Let us cast back to the three terms of my first lecture--_What does, What knows, What is._

I shall here take leave to recapitulate a brief argument much sneered at a few years ago when it was still fashionable to consider Hegel a greater philosopher than Plato. Abbreviating it I repeat it, because I believe in it yet to-day, when Hegel (for causes unconnected with pure right and wrong) has gone somewhat out of fashion for a while.

As the tale, then, is told by Plato, in the tenth book of "The Republic", one Er the son of Armenius, a Pamphylian, was slain in battle; and ten days afterwards, when they collected the dead for burial, his body alone showed no taint of corruption. His relatives, however, bore it off to the funeral pyre; and on the twelfth day, lying there, he returned to life, and he told them what he had seen in the other world. Many wonders he related concerning the dead, for example, with their rewards and punishments: but what had impressed him as most wonderful of all was the great spindle of Necessity, reaching up to Heaven, with the planets revolving around it in graduated whorls of width and spread: yet all concentric and so timed that all complete the full circle punctually together--'The Spindle turns on the knees of Necessity; and on the rim of each whorl sits perched a Siren who goes round with it, hymning a single note; the eight notes together forming one harmony.'

Now as--we have the divine word for it--upon two great commandments hang all the law and the prophets, so all religions, all philosophies, hang upon two steadfast and faithful beliefs; the first of which Plato would show by the above parable.

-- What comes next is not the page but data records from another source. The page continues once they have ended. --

/-- The counter of a copy that has one: where its bytes lie, or the fault. -/
def ctrLocs (s : State) (y : Copy) : List (Except Nat Nat) :=
  match engineLoc s y y.ctr .write with
  | .ok loc => if isScratch loc && !((blockAt s (locBlock loc)).any fun b => b.area < locOff loc + 8) then
      (List.range 8).map fun i => .ok (loc + i) else [.ok loc]
  | .error k => [.error k]

/-- R270 step 3: the completion add of a copy whose writes have all been released. -/
def addCompletion (s : State) (y : Copy) : State :=
  if y.ctr = 0 then endCopy s y.id 0 (copyChunks y)
  else match engineLoc s y y.ctr .write with
    | .error k => endCopy s y.id k (copyChunks y)
    | .ok loc =>
      if isScratch loc then
        if (blockAt s (locBlock loc)).any fun b => b.area < locOff loc + 8 then endCopy s y.id 4 (copyChunks y)
        else if let some k := touchFault s (okLocs (ctrLocs s y)) then endCopy s y.id (engineStatus k) (copyChunks y)
        else
          let old := areaWord s (locBlock loc) (locOff loc)
          let s := arrayApply s (locBlock loc) (locOff loc) 8 fun l => leBytes 8 (satAdd (BitVec.ofNat 64 (leNat l)) y.amt).toNat
          endCopy (noteWatches s) y.id (if addOverflows old y.amt then 6 else 0) (copyChunks y)
      else if 14 ≤ isleOf loc then endCopy s y.id 2 (copyChunks y)
      else
        let e : Effect := { id := s.nextId, part := y.part, grid := y.grid, tag := y.tag, region := y.region, home := homeOf s loc, kind := .add loc y.amt,
                            stage := .flight, order := 0, entry := 0, ownClose := some (copyRelease y 2), copy := some y.id,
                            slice := none, lane := false, store := false, seq := 0, place := 0 }
        modCopy { s with effects := s.effects ++ [e], nextId := s.nextId + 1 } y.id fun z =>
          { z with added := true, awaits := [e.id] }

/-- R202, R219, R239, R246: the completion add of a copy waits for the window of a scratch counter, for the fill of its chunk, or for a
recall. -/
def addEarly (s : State) (y : Copy) : Bool :=
  y.ctr != 0 && match engineLoc s y y.ctr .write with
    | .ok loc => isScratch loc && (!scratchDue s y loc || ((touchFault s (okLocs (ctrLocs s y))).isNone && touchWaits s (okLocs (ctrLocs s y))))
    | .error k => k == engineRecall

/-- R270 step 3, R271: a copy whose chunks have all been released adds to its counter, or ends with its
failure. -/
def execEvCopyCompletionAdd (id : Nat) (s : State) : Out :=
  match copyAt s id with
  | none => .next s
  | some y =>
    if y.done || y.added || !y.active || hearthStopped s y.engine || y.cleared.isNone || !y.awaits.isEmpty || s.now ≤ y.gwct then .next s
    else match y.failAt with
      | some (k, st) => if y.chunks = k then .next (endCopy s id st k) else .next s
      | none =>
        if y.chunks ≠ copyChunks y then .next s
        else if addEarly s y then .next (if (touchFault s (okLocs (ctrLocs s y))).isNone then startTouches s (okLocs (ctrLocs s y)) else s)
        else .next (addCompletion (walkLease s y.part (if y.ctr = 0 then [] else [y.ctr.toNat])) y)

It is, of course, that the stability of the Universe rests upon ordered motion--that the 'firmament' above, around, beneath, stands firm, continues firm, on a balance of active and tremendous forces somehow harmoniously composed. Theology asks 'by What?' or 'by Whom?' Philosophy inclines rather to ask 'How?' Natural Science, allowing that for the present these questions are probably unanswerable, contents itself with mapping and measuring what it can of the various forces. But all agree about the harmony; and when a Galileo or a Newton discovers a single rule of it for us, he but makes our assurance surer. For uncounted centuries before ever hearing of Gravitation men knew of the sun that he rose and set, of the moon that she waxed and waned, of the tides that they flowed and ebbed, all regularly, at times to be predicted; of the stars that they swung as by clockwork around the pole. Says the son of Sirach:

At the word of the Holy One they will stand in due order, And they will not faint in their watches.